Nutritional Complications and the Management of Patients with Gastroenteropancreatic Neuroendocrine Tumors

Neuroendocrine tumors (NETs) have increased in incidence and prevalence over the past 2 decades and affect approximately 170,000 people in the United States alone. Gastroenteropancreatic (GEP) NETs (GEP NET) are a heterogeneous group of rare tumors that have distinct effects on the body due to their tumor location and potential to secrete hormones and peptides. Clinical practice guidelines and consensus guidelines for GEP NETs with regard to best practice for diagnosis, treatment, and medical management are available, but the supportive care needs and optimal nutritional management of patients affected by these unique tumors remain under-researched: evidence to guide clinical practice is lacking.

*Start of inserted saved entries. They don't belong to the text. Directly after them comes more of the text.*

/-- A CHECKPOINT_MANIFEST object (R213). -/
def checkpointManifest (s : State) (n : Nat) : Bytes :=
  let c := s.ctx n
  let e := c.esc
  -- the keys of the other checkpoints that the page entries name (R213; log entry 98)
  let ch := (e.chain.filter fun k => k.1 ≠ e.curSeq && e.doneList.any fun d => d.named.contains k.1).reverse
  let done := sortBy (fun (a b : ShardDone) => decide (a.shardId.toNat ≤ b.shardId.toNat))
    (e.doneList.filter fun d => e.shards.any fun x => x.1 = d.shardId)
  let table := done.flatMap fun d =>
    natLe 8 d.shardId.toNat ++ natLe 8 d.claim.toNat ++ natLe 1 d.target.toNat ++ natLe 7 0 ++ digestBytes d.digest
  let h := flueHeader c.life.charter.lineage
    { kind := 3, length := s.signedLen (0x4758 + 128 + 40 * ch.length + 16 + 56 * done.length), seq := e.curSeq
      step := e.ckptStep }
  let plain := Bytes.at e.latched 0 128 ++ ch.flatMap fun k => natLe 4 k.1.toNat ++ natLe 4 0 ++ digestBytes k.2
  s.signed (h ++ natLe 8 e.ckptStep.toNat ++ natLe 4 e.curSeq.toNat ++ natLe 4 e.doneSeq.toNat ++
    natLe 4 (if e.base then e.curSeq.toNat else e.baseSeq.toNat) ++ natLe 4 done.length ++ natLe 8 e.snapTime.toNat ++
    digestBytes c.life.digest ++ digestBytes (e.head.getD 0) ++ digestBytes (merkle (e.shards.map Prod.snd)) ++
    Bytes.at e.kemCt 0 1568 ++ Bytes.at e.wrap 0 48 ++ natLe 4 ch.length ++ natLe 4 0 ++ windowsBytes e.windows ++
    Config.gcmSeal (e.key.getD 0) (BitVec.ofNat 96 (0xFFFFFFFF * 18446744073709551616)) h plain ++ table)

/-- Flue targets that get the CHECKPOINT_MANIFEST: those that hold a shard, FLUE[0] when there is none (R213). -/
def manifestTargets (s : State) (n : Nat) : List Nat :=
  let e := (s.ctx n).esc
  if e.shards = [] then [0]
  else (List.range (s.ctx n).life.charter.flues.length).filter fun t =>
    e.doneList.any fun d => d.target.toNat = t && e.shards.any fun x => x.1 = d.shardId

/-- The CHECKPOINT_MANIFEST goes to its targets (R213). -/
def putManifest (s : State) (n : Nat) : State :=
  if !s.manifestReady n then s
  else
    let m := s.checkpointManifest n
    let nodes := (s.manifestTargets n).filterMap fun t => ((s.ctx n).life.charter.flues[t]?).map fun x => (t, x)
    let s := s.modCtx n fun c => { c with esc.manifestPut := true, esc.manifestsOut := nodes.length }
    nodes.foldl (fun (s : State) x => s.putOut n x.1 x.2 3 0 x.1 m) s

/-- The checkpoint commits: CKPT_COMMIT goes to every other node and acts here (R213, R214). -/
def commitAll (s : State) (n : Nat) : State :=
  let seq := (s.ctx n).esc.curSeq
  ((s.notes (ctxFin n) (s.otherAzards n) 0x32 none [seq.toNat]).commitCkpt n).resumeSeals n

/-! ## Answers to PUTs -/

/-- A PUT outstanding at a flue target: KIND, entry, page (or target), of the checkpoint in progress. -/
def putOf (s : State) (n : Nat) (m : Msg) : Option (Nat × Nat × Nat) :=
  match m.op, m.args with
  | .wrc, [1, kind, e, p, seq] => if seq = (s.ctx n).esc.curSeq.toNat && seq ≠ 0 then some (kind, e, p) else none
  | _, _ => none

/-- A PUT stands outstanding no longer. -/
def putBack (s : State) (n kind i p : Nat) : State :=
  s.modCtx n fun c => { c with esc.puts := c.esc.puts.filter fun x => !(x.kind = kind && x.entry = i && x.page = p) }

/-- A PUT is answered OK: a page is acknowledged, here and at the other mirror; a shard's manifest sends SHARD_DONE; the last
CHECKPOINT_MANIFEST commits (R206, R207, R212, R213). -/
def putOk (s : State) (n : Nat) (m : Msg) : State :=
  match s.putOf n m with
  | none => s
  | some (kind, i, p) =>
    let s := { s with esc.bytes := satAdd s.esc.bytes m.data.length }.modCtx n fun c => { c with
      esc.drained := c.esc.drained + m.data.length }
    let s := s.putBack n kind i p
    match kind with
    | 1 =>
      let s := { s with esc.sent := satInc s.esc.sent }.modEntry i fun e => { e with
        acked := if e.acked.contains p then e.acked else e.acked ++ [p] }
      let s := s.endHold n i p
      let e := s.entry i
      let s := if e.degradedP then s
        else s.note (ctxFin n) e.peer 0x25 none [e.shardId.toNat, (s.ctx n).esc.curSeq.toNat, p]
      (s.tryManifest n i).resumeSeals n
    | 2 => s.sendShardDone n i m.data
    | _ =>
      let k := (s.ctx n).esc.manifestsOut - 1
      let s := s.modCtx n fun c => { c with esc.manifestsOut := k }
      if k = 0 then s.commitAll n else s

/-- A PUT is refused: a stale claim stops the drain of the shard, NACK_ACCESS and NACK_ADDRESS abandon the checkpoint (R204,
R211, R406). -/
def putRefused (s : State) (n : Nat) (m : Msg) (r : Result) : State :=
  match s.putOf n m with
  | none => s
  | some (kind, i, p) =>
    match r with
    | .nackClaim =>
      let s := s.putBack n kind i p
      if kind = 3 then s
      else s.modEntry i fun e => { e with drainStop := true, manifestSent := e.manifestSent && kind ≠ 2 }
    | _ => (s.abandonCkpt n 5).resumeSeals n

/-- The answer to a takeover's LIST: the pages present are not sent again (R206). -/
def listAnswer (s : State) (n i : Nat) (seq : Nat) (d : Bytes) : State :=
  if seq ≠ (s.ctx n).esc.curSeq.toNat || seq = 0 || !(s.entry i).listing then s
  else
    let have_ := (List.range (d.length / 4)).map fun k => Bytes.le d (4 * k) 4
    let s := s.modEntry i fun e => { e with
      listing := false, acked := e.acked ++ have_.filter fun p => e.drainSet.contains p && !e.acked.contains p }
    let s := have_.foldl (fun (s : State) p => s.endHold n i p) s
    (s.tryManifest n i).resumeSeals n

/-! ## FILL from RESTORE (R216) -/

/-- The manifest of the shard in the selected checkpoint is asked of its flue target. -/
def startRestore (s : State) (n i : Nat) : State :=
  let e := s.entry i
  let c := (s.ctx n).esc
  let bad := s.modEntry i fun e => { e with result := 0x13 }
  if c.rstSeq = 0 then bad
  else match s.flueOf n e.owner with
    | none => bad
    | some (_, node) => s.flueAsk n node [2, 2, i, 0, c.rstSeq.toNat, e.shardId.toNat]

/-- One PAGE object is asked of the target that its page entry names. -/
def getPage (s : State) (n i p : Nat) : State :=
  let e := s.entry i
  match e.fill.pages[p]? with
  | none => s
  | some (_, seq, t) =>
    match (s.ctx n).life.charter.flues[t.toNat]? with
    | none => s
    | some node => s.flueAsk n node [2, 1, i, p, seq.toNat, e.shardId.toNat]

/-- PAGE objects are asked for in order, sixteen at a time (R216; the number is this model's, log entry 31). -/
def getPump (s : State) (n i : Nat) : Nat → State
  | 0 => s
  | f + 1 =>
    let e := s.entry i
    if e.st ≠ .filling || e.fillSource ≠ 2 || decide (16 ≤ e.fill.out.length) || decide (e.pages.toNat ≤ e.fill.next) then s
    else
      let p := e.fill.next
      let s := s.modEntry i fun e => { e with fill := { e.fill with next := p + 1, out := e.fill.out ++ [(p, 0)] } }
      (s.getPage n i p).getPump n i f

/-- A manifest's page entries (R212). -/
def parseEntries (d : Bytes) (pages : Nat) : List (Digest × BitVec 32 × BitVec 8) :=
  (List.range pages).map fun p =>
    let o := 0x140 + 40 * p
    (Bytes.digest d o, BitVec.ofNat 32 (Bytes.le d (o + 32) 4), BitVec.ofNat 8 (Bytes.le d (o + 36) 1))

/-- The shard's manifest has come, empty when ABSENT: the checks of R216, then the fill at the manifest's VERSION. -/
def restoreManifest (s : State) (n i : Nat) (d : Bytes) : State :=
  let e := s.entry i
  let res (r : Nat) : State := s.modEntry i fun e => { e with result := BitVec.ofNat 8 r }
  if e.result ≠ 1 || e.req ≠ 2 || e.st = .filling then s
  else if decide (d.length < 0x140) || Bytes.le d 6 1 ≠ 2 || Bytes.le d 0x88 5 ≠ e.length.toNat then res 0x13
  else if Bytes.digest d 0xE0 ≠ hash256 e.image || Bytes.digest d 0x100 ≠ hash256 e.hyperBytes then res 0x19
  else
    let s := s.startFill n i 2 (BitVec.ofNat 32 (Bytes.le d 0x98 4))
    (s.modEntry i fun x => { x with fill := { x.fill with pages := parseEntries d e.pages.toNat } }).getPump n i 16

The pathophysiology of the disease and its treatment can cause various symptoms that can have significant effects on vitamin synthesis and absorption, dietary habits, weight change, and appetite. Deficiency of fat-soluble vitamins and niacin exists amongst patients with GEP NET, particularly those on treatment with somatostatin analogs and with serotonin-secreting tumors, respectively. Malnutrition and dietary modification amongst patients with GEP NET is more prevalent than initially thought: up to 25% of inpatients with GEP NET are malnourished. Food intolerance is also reported in up to 40-90% of these patients, though its misdiagnosis is common. This review summarizes the evidence regarding the impact of GEP NET and its treatment on nutritional factors in these patients with emphasis on malnutrition, vitamin deficiencies, dietary intake, and quality of life. Recommendations for clinical practice and research approaches to address these nutritional issues are discussed.